## Stored data entries
-- ==== Sys2Proof/Laws/Line.lean ====
section
/-! SUPPORT. What the line procedures do: where they leave the pins, and that they touch nothing but the pins, the pin trace and
the environment's answers. -/

namespace Sys2Proof.Machine

/-- `t` differs from `s` at most in the pins, the pin trace, the answers still to come and the count of free values. -/
structure LineFrame (s t : State) : Prop where
  pc : t.pc = s.pc
  res : t.res = s.res
  buf : t.buf = s.buf
  bufn : t.bufn = s.bufn
  snap : t.snap = s.snap
  phase : t.phase = s.phase
  err : t.err = s.err
  errcode : t.errcode = s.errcode
  errpc : t.errpc = s.errpc
  busy : t.busy = s.busy
  handle : t.handle = s.handle
  stream : t.stream = s.stream
  resetReq : t.resetReq = s.resetReq
  resetAfter : t.resetAfter = s.resetAfter
  attached : t.attached = s.attached
  device : t.device = s.device
  calls : t.trace.calls = s.trace.calls
  regs : t.trace.regs = s.trace.regs
  results : t.trace.results = s.trace.results

theorem LineFrame.refl (s : State) : LineFrame s s := by constructor <;> rfl

theorem LineFrame.trans {s t u : State} (h : LineFrame s t) (k : LineFrame t u) : LineFrame s u := by
  constructor
  · exact k.pc.trans h.pc
  · exact k.res.trans h.res
  · exact k.buf.trans h.buf
  · exact k.bufn.trans h.bufn
  · exact k.snap.trans h.snap
  · exact k.phase.trans h.phase
  · exact k.err.trans h.err
  · exact k.errcode.trans h.errcode
  · exact k.errpc.trans h.errpc
  · exact k.busy.trans h.busy
  · exact k.handle.trans h.handle
  · exact k.stream.trans h.stream
  · exact k.resetReq.trans h.resetReq
  · exact k.resetAfter.trans h.resetAfter
  · exact k.attached.trans h.attached
  · exact k.device.trans h.device
  · exact k.calls.trans h.calls
  · exact k.regs.trans h.regs
  · exact k.results.trans h.results

theorem setPins_frame (p : Pins) (s : State) : LineFrame s (setPins p s) := by
  constructor <;> simp

theorem driveSDA_frame (b : Bit) (s : State) : LineFrame s (driveSDA b s) := setPins_frame _ s
theorem releaseSDA_frame (s : State) : LineFrame s (releaseSDA s) := setPins_frame _ s
theorem setSCL_frame (b : Bit) (s : State) : LineFrame s (setSCL b s) := setPins_frame _ s

/-! ### Samples -/

theorem freeSample_frame (s : State) : LineFrame s (freeSample s).2 := by
  unfold freeSample; split <;> constructor <;> rfl

@[simp] theorem freeSample_pins (s : State) : (freeSample s).2.pins = s.pins := by
  unfold freeSample; split <;> rfl

@[simp] theorem freeSample_trace (s : State) : (freeSample s).2.trace = s.trace := by
  unfold freeSample; split <;> rfl

/-- Where an answer stands in the state, it is the sample. -/
theorem freeSample_cons {s : State} {b : Bit} {rest : List Bit} (h : s.answers = b :: rest) :
    freeSample s = (b, { s with answers := rest }) := by
  unfold freeSample; rw [h]

theorem sampleSDA_frame (x : Option Bit) (s : State) : LineFrame s (sampleSDA x s).2 := by
  unfold sampleSDA
  split
  · exact .refl s
  · split
    · exact .refl s
    · exact freeSample_frame s

@[simp] theorem sampleSDA_pins (x : Option Bit) (s : State) : (sampleSDA x s).2.pins = s.pins := by
  unfold sampleSDA; split <;> [rfl; (split <;> simp)]

@[simp] theorem sampleSDA_trace (x : Option Bit) (s : State) : (sampleSDA x s).2.trace = s.trace := by
  unfold sampleSDA; split <;> [rfl; (split <;> simp)]

/-- With the line released, a sample the reference device fixes is its answer and changes nothing. -/
theorem sampleSDA_fixed {s : State} (b : Bit) (h : s.pins.dir = .input) : sampleSDA (some b) s = (b, s) := by
  unfold sampleSDA; rw [h]

/-- With the line released and nothing fixed, a sample is the environment's. -/
theorem sampleSDA_free {s : State} (h : s.pins.dir = .input) : sampleSDA none s = freeSample s := by
  unfold sampleSDA; rw [h]

/-! ### Bits and bytes -/

theorem lineWriteBit_frame (b : Bit) (s : State) : LineFrame s (lineWriteBit b s) :=
  (driveSDA_frame b s).trans ((setSCL_frame true _).trans (setSCL_frame false _))

@[simp] theorem lineWriteBit_pins (b : Bit) (s : State) : (lineWriteBit b s).pins = ⟨false, .output, b⟩ := rfl

@[simp] theorem lineWriteBit_answers (b : Bit) (s : State) : (lineWriteBit b s).answers = s.answers := rfl

@[simp] theorem lineWriteBit_drawn (b : Bit) (s : State) : (lineWriteBit b s).drawn = s.drawn := rfl

theorem lineWriteBits_frame (v : Byte) (is : List Nat) (s : State) : LineFrame s (lineWriteBits v is s) := by
  induction is generalizing s with
  | nil => exact .refl s
  | cons i is ih => exact (lineWriteBit_frame _ s).trans (ih _)

theorem lineWriteByte_frame (v : Byte) (s : State) : LineFrame s (lineWriteByte v s) := lineWriteBits_frame v _ s

/-- After `WriteByte(v)` the block drives the data line at `v[0]` with the clock low (R128). -/
@[simp] theorem lineWriteByte_pins (v : Byte) (s : State) :
    (lineWriteByte v s).pins = ⟨false, .output, v.getLsbD 0⟩ := rfl

@[simp] theorem lineWriteByte_answers (v : Byte) (s : State) : (lineWriteByte v s).answers = s.answers := rfl

@[simp] theorem lineWriteByte_drawn (v : Byte) (s : State) : (lineWriteByte v s).drawn = s.drawn := rfl

theorem lineReadBit_frame (x : Option Bit) (s : State) : LineFrame s (lineReadBit x s).2 :=
  (releaseSDA_frame s).trans ((setSCL_frame true _).trans ((sampleSDA_frame x _).trans (setSCL_frame false _)))

/-- `ReadBit()` ends with the clock low and the line released (R127). -/
@[simp] theorem lineReadBit_pins (x : Option Bit) (s : State) :
    (lineReadBit x s).2.pins = ⟨false, .input, s.pins.sda⟩ := by
  simp [lineReadBit]

/-- A read of a bit the reference device fixes gives that bit and draws nothing. -/
theorem lineReadBit_fixed (b : Bit) (s : State) :
    lineReadBit (some b) s = (b, setSCL false (setSCL true (releaseSDA s))) := by
  simp only [lineReadBit, sampleSDA_fixed b (show (setSCL true (releaseSDA s)).pins.dir = .input from rfl)]

/-- A read of a free bit takes the environment's next answer. -/
theorem lineReadBit_answer {s : State} {b : Bit} {rest : List Bit} (h : s.answers = b :: rest) :
    lineReadBit none s = (b, setSCL false { setSCL true (releaseSDA s) with answers := rest }) := by
  simp only [lineReadBit, sampleSDA_free (show (setSCL true (releaseSDA s)).pins.dir = .input from rfl),
    freeSample_cons (show (setSCL true (releaseSDA s)).answers = b :: rest from h)]

theorem lineReadBits_frame (x : Option Byte) (is : List Nat) (acc : Byte) (s : State) :
    LineFrame s (lineReadBits x is acc s).2 := by
  induction is generalizing acc s with
  | nil => exact .refl s
  | cons i is ih => exact (lineReadBit_frame _ s).trans (ih _ _)

theorem lineReadByte_frame (x : Option Byte) (s : State) : LineFrame s (lineReadByte x s).2 :=
  lineReadBits_frame x _ _ s

/-- `ReadByte()` ends with the clock low and the line released (R129). -/
@[simp] theorem lineReadByte_pins (x : Option Byte) (s : State) :
    (lineReadByte x s).2.pins = ⟨false, .input, s.pins.sda⟩ := by
  simp [lineReadByte, msbFirst, lineReadBits]

/-- The eight bits of a byte, put back where they came from, are the byte. -/
theorem byte_of_bits (v : Byte) :
    0#8 ||| (Byte.ofBit (v.getLsbD 7) <<< 7) ||| (Byte.ofBit (v.getLsbD 6) <<< 6)
      ||| (Byte.ofBit (v.getLsbD 5) <<< 5) ||| (Byte.ofBit (v.getLsbD 4) <<< 4)
      ||| (Byte.ofBit (v.getLsbD 3) <<< 3) ||| (Byte.ofBit (v.getLsbD 2) <<< 2)
      ||| (Byte.ofBit (v.getLsbD 1) <<< 1) ||| (Byte.ofBit (v.getLsbD 0) <<< 0) = v := by
  revert v; decide +kernel

/-- A read of a byte the reference device sends gives that byte. -/
theorem lineReadByte_fixed_value (v : Byte) (s : State) : (lineReadByte (some v) s).1 = v := by
  simp only [lineReadByte, msbFirst, lineReadBits, Option.map_some, lineReadBit_fixed]
  exact byte_of_bits v

theorem lineReadBits_fixed_env (v : Byte) (is : List Nat) (acc : Byte) (s : State) :
    (lineReadBits (some v) is acc s).2.answers = s.answers ∧
      (lineReadBits (some v) is acc s).2.drawn = s.drawn := by
  induction is generalizing acc s with
  | nil => exact ⟨rfl, rfl⟩
  | cons i is ih =>
    simp only [lineReadBits, Option.map_some, lineReadBit_fixed]
    exact ih _ _

/-- A read of a byte the reference device sends draws nothing from the environment. -/
theorem lineReadByte_fixed_env (v : Byte) (s : State) :
    (lineReadByte (some v) s).2.answers = s.answers ∧ (lineReadByte (some v) s).2.drawn = s.drawn :=
  lineReadBits_fixed_env v _ _ s

theorem lineReadBits_answers (v : Byte) (is : List Nat) (acc : Byte) (s : State) (rest : List Bit)
    (h : s.answers = is.map (fun i => v.getLsbD i) ++ rest) :
    (lineReadBits none is acc s).1 = is.foldl (fun a i => a ||| (Byte.ofBit (v.getLsbD i) <<< i)) acc
      ∧ (lineReadBits none is acc s).2.answers = rest ∧ (lineReadBits none is acc s).2.drawn = s.drawn := by
  induction is generalizing acc s with
  | nil => exact ⟨rfl, h, rfl⟩
  | cons i is ih =>
    simp only [lineReadBits, Option.map_none, lineReadBit_answer h, List.foldl_cons]
    obtain ⟨h1, h2, h3⟩ := ih _ (setSCL false { setSCL true (releaseSDA s) with
      answers := is.map (fun i => v.getLsbD i) ++ rest }) rfl
    exact ⟨h1, h2, h3⟩

/-- A read of a free byte takes eight answers, the most significant bit first (R62, R129). -/
theorem lineReadByte_answers (v : Byte) (s : State) (rest : List Bit) (h : s.answers = msbBits v ++ rest) :
    (lineReadByte none s).1 = v ∧ (lineReadByte none s).2.answers = rest
      ∧ (lineReadByte none s).2.drawn = s.drawn := by
  obtain ⟨h1, h2, h3⟩ := lineReadBits_answers v msbFirst 0#8 s rest h
  exact ⟨h1.trans (byte_of_bits v), h2, h3⟩

/-! ### Framing -/

/-- `Start(a)` leaves the clock low and the data line driven at `a[0]` (R124, R136). -/
@[simp] theorem lineStart_pins (a : Byte) (s : State) : (lineStart a s).pins = ⟨false, .output, a.getLsbD 0⟩ := rfl
@[simp] theorem lineStart_phase (a : Byte) (s : State) : (lineStart a s).phase = .active := rfl
@[simp] theorem lineStart_answers (a : Byte) (s : State) : (lineStart a s).answers = s.answers := rfl
@[simp] theorem lineStart_drawn (a : Byte) (s : State) : (lineStart a s).drawn = s.drawn := rfl

/-- `Stop()` leaves the pins idle (R125). -/
@[simp] theorem lineStop_pins (s : State) : (lineStop s).pins = Pins.idle := rfl
@[simp] theorem lineStop_phase (s : State) : (lineStop s).phase = .idle := rfl
@[simp] theorem lineStop_answers (s : State) : (lineStop s).answers = s.answers := rfl
@[simp] theorem lineStop_drawn (s : State) : (lineStop s).drawn = s.drawn := rfl

/-- `SendAck()` and `SendNack()` leave the clock low and the line released (R130, R131). -/
@[simp] theorem lineAcknowledge_pins (b : Bit) (s : State) : (lineAcknowledge b s).pins = ⟨false, .input, b⟩ := rfl
@[simp] theorem lineAcknowledge_answers (b : Bit) (s : State) : (lineAcknowledge b s).answers = s.answers := rfl
@[simp] theorem lineAcknowledge_drawn (b : Bit) (s : State) : (lineAcknowledge b s).drawn = s.drawn := rfl

theorem lineAcknowledge_frame (b : Bit) (s : State) : LineFrame s (lineAcknowledge b s) :=
  (driveSDA_frame b s).trans ((setSCL_frame true _).trans ((setSCL_frame false _).trans (releaseSDA_frame _)))

/-- A wait spins with the clock high and the line released (R132). -/
@[simp] theorem lineWaitBegin_pins (s : State) : (lineWaitBegin s).pins = ⟨true, .input, s.pins.sda⟩ := rfl
@[simp] theorem lineWaitBegin_answers (s : State) : (lineWaitBegin s).answers = s.answers := rfl
@[simp] theorem lineWaitBegin_drawn (s : State) : (lineWaitBegin s).drawn = s.drawn := rfl

theorem lineWaitBegin_frame (s : State) : LineFrame s (lineWaitBegin s) :=
  (releaseSDA_frame s).trans (setSCL_frame true _)

/-! ### The procedures one micro-operation at a time -/

theorem micro_frame (m : Micro) (s : State) : LineFrame s (m.run s) := by
  cases m with
  | drive b => exact driveSDA_frame b s
  | release => exact releaseSDA_frame s
  | scl b => exact setSCL_frame b s
  | sample x => exact sampleSDA_frame x s

theorem runMicros_frame (ms : List Micro) (s : State) : LineFrame s (runMicros ms s) := by
  induction ms generalizing s with
  | nil => exact .refl s
  | cons m ms ih => exact (micro_frame m s).trans (ih _)

/-- All the micro-operations of a primitive come to its procedure; `PHASE` is written after the last of them. -/
theorem runMicros_line (x : Option Byte) (p : Prim) (s : State) :
    runMicros (p.micros x) s =
      match p with
      | .start a => setPhase s.phase (lineStart a s)
      | .stop => setPhase s.phase (lineStop s)
      | .writeBit b => lineWriteBit b s
      | .readBit => (lineReadBit none s).2
      | .writeByte v => lineWriteByte v s
      | .readByte => (lineReadByte x s).2
      | .sendAck => lineAcknowledge false s
      | .sendNack => lineAcknowledge true s
      | .waitForAck => lineWaitBegin s := by
  cases p with
  | start a =>
    have e : runMicros (Prim.micros x (.start a)) s
        = lineWriteByte a (setSCL false (driveSDA false (setSCL true (driveSDA true s)))) := rfl
    rw [e]; rfl
  | _ => rfl

/-- How many micro-operations each primitive is. -/
theorem microCount_eq (p : Prim) :
    p.microCount =
      match p with
      | .start _ => 28
      | .stop => 4
      | .writeBit _ => 3
      | .readBit => 4
      | .writeByte _ => 24
      | .readByte => 32
      | .sendAck => 4
      | .sendNack => 4
      | .waitForAck => 2 := by cases p <;> rfl

end Sys2Proof.Machine
end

## REQUIREMENT
Reproduce exactly the lines above from the line with "s).trans (ih _ _)" to the line with "(v.getLsbD 2) <<< 2)", including both, and add nothing.

## TASK SOLUTION
  | cons i is ih => exact (lineReadBit_frame _ s).trans (ih _ _)

theorem lineReadByte_frame (x : Option Byte) (s : State) : LineFrame s (lineReadByte x s).2 :=
  lineReadBits_frame x _ _ s

/-- `ReadByte()` ends with the clock low and the line released (R129). -/
@[simp] theorem lineReadByte_pins (x : Option Byte) (s : State) :
    (lineReadByte x s).2.pins = ⟨false, .input, s.pins.sda⟩ := by
  simp [lineReadByte, msbFirst, lineReadBits]

/-- The eight bits of a byte, put back where they came from, are the byte. -/
theorem byte_of_bits (v : Byte) :
    0#8 ||| (Byte.ofBit (v.getLsbD 7) <<< 7) ||| (Byte.ofBit (v.getLsbD 6) <<< 6)
      ||| (Byte.ofBit (v.getLsbD 5) <<< 5) ||| (Byte.ofBit (v.getLsbD 4) <<< 4)
      ||| (Byte.ofBit (v.getLsbD 3) <<< 3) ||| (Byte.ofBit (v.getLsbD 2) <<< 2)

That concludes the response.